Because the endpoint never touches the application directly, a compromised device can't reach it. Parameter tampering, web scraping, API abuse, cookie manipulation, session hijacking, exploitation of flaws like Log4j: none of it lands, because the attacker is interacting with an isolated browser in the cloud rather than your application. Even on a device that's already infected, the threat actor can't get to the HTTP/S headers, the content, or the system behind them. The session becomes the line of defense, and the line holds.

That same position opens up more defenses. Menlo inspects files before they move, so an infected upload never reaches your storage. And it applies data controls by user, group, geography, or IP range, so a contractor on an unmanaged device can operate under stricter rules than a full-time employee without anyone standing up two parallel systems to make that happen. 

It also gives your team something the old model couldn't: a clear view of what actually happened. Because sessions run through the cloud browser, security and forensics teams can watch browsing activity in near real time instead of reconstructing it from network and SIEM logs after the fact, and they can record sessions by category, threat type, or user when an investigation calls for it.

Protection That Doesn't Punish the Work

Most security controls protect data by getting in the way. They block the upload, freeze the workflow, and quietly teach people to find a detour. Over time, security that frustrates becomes security that gets bypassed, which is how well-meaning policy turns into shadow risk.

Menlo applies its data controls inside the session instead. Copy and paste rules, watermarking, redaction, read-only modes, and protection on permitted uploads all apply in real time, while the work keeps moving. Your people stay productive. Your data stays inside your control. The trade-off between security and productivity that everyone has been taught to accept turns out to be optional.

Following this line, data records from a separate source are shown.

/-! ### The state after reset, and the reset interface -/

@[simp] theorem State.reset_grid : State.reset.grid = Vector.replicate 119 Pixel.black := by rw [State.reset]
@[simp] theorem State.reset_rot : State.reset.rot = .r0 := by rw [State.reset]
@[simp] theorem State.reset_flipX : State.reset.flipX = false := by rw [State.reset]
@[simp] theorem State.reset_flipY : State.reset.flipY = false := by rw [State.reset]
@[simp] theorem State.reset_bri : State.reset.bri = Config.params.briReset := by rw [State.reset]
@[simp] theorem State.reset_inited : State.reset.inited = false := by rw [State.reset]
@[simp] theorem State.reset_phys : State.reset.phys = [] := by rw [State.reset]
@[simp] theorem State.reset_hung : State.reset.hung = false := by rw [State.reset]
@[simp] theorem State.reset_resetLine : State.reset.resetLine = .idle := by rw [State.reset]
@[simp] theorem State.reset_pending : State.reset.pending = [] := by rw [State.reset]
@[simp] theorem State.reset_answers : State.reset.answers = [] := by rw [State.reset]
@[simp] theorem State.reset_responses : State.reset.responses = [] := by rw [State.reset]
@[simp] theorem State.reset_wire : State.reset.wire = [] := by rw [State.reset]
@[simp] theorem State.applyReset_grid (s : State) : s.applyReset.grid = Vector.replicate 119 Pixel.black := by
  simp only [State.applyReset, State.reset_grid]
@[simp] theorem State.applyReset_rot (s : State) : s.applyReset.rot = .r0 := by
  simp only [State.applyReset, State.reset_rot]
@[simp] theorem State.applyReset_flipX (s : State) : s.applyReset.flipX = false := by
  simp only [State.applyReset, State.reset_flipX]
@[simp] theorem State.applyReset_flipY (s : State) : s.applyReset.flipY = false := by
  simp only [State.applyReset, State.reset_flipY]
@[simp] theorem State.applyReset_bri (s : State) : s.applyReset.bri = Config.params.briReset := by
  simp only [State.applyReset, State.reset_bri]
@[simp] theorem State.applyReset_inited (s : State) : s.applyReset.inited = false := by
  simp only [State.applyReset, State.reset_inited]
@[simp] theorem State.applyReset_phys (s : State) : s.applyReset.phys = [] := by
  simp only [State.applyReset, State.reset_phys]
@[simp] theorem State.applyReset_hung (s : State) : s.applyReset.hung = false := by
  simp only [State.applyReset, State.reset_hung]
@[simp] theorem State.applyReset_resetLine (s : State) : s.applyReset.resetLine = .idle := by
  simp only [State.applyReset, State.reset_resetLine]
@[simp] theorem State.applyReset_pending (s : State) : s.applyReset.pending = s.pending := by
  simp only [State.applyReset]
@[simp] theorem State.applyReset_answers (s : State) : s.applyReset.answers = s.answers := by
  simp only [State.applyReset]
@[simp] theorem State.applyReset_responses (s : State) : s.applyReset.responses = s.responses := by
  simp only [State.applyReset]
@[simp] theorem State.applyReset_wire (s : State) : s.applyReset.wire = s.wire := by
  simp only [State.applyReset]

Simple Enough to Actually Deploy

The practical objection to all of this is deployment, and a fair concern for previous approaches. Menlo Secure Application Access deploys without agents or infrastructure changes. There are no certificates to import, no DNS changes to make, no network to rebuild. To bring someone onto an unmanaged device, you hand them a URL, a username, and a password, and that's the entire setup. Onboarding the users from an acquisition or keeping contractors on their own identity provider while granting them the same access as employees, becomes a setting rather than a project.

This point is something to remember: The browser is no longer just where people work. It's fast becoming where AI agents work too, authenticating and acting at machine speed through the very same sessions. Securing access at the session layer isn't just the answer to today's unmanaged-device problem. It's the foundation for whatever connects to your applications next, whether that's a person or a process.

You're not Going to Manage Every Device That Reaches Your Business. You Were Never Going to.

The reassuring part is that you don't need to. Secure the session, and the device stops being the thing that keeps you up at night.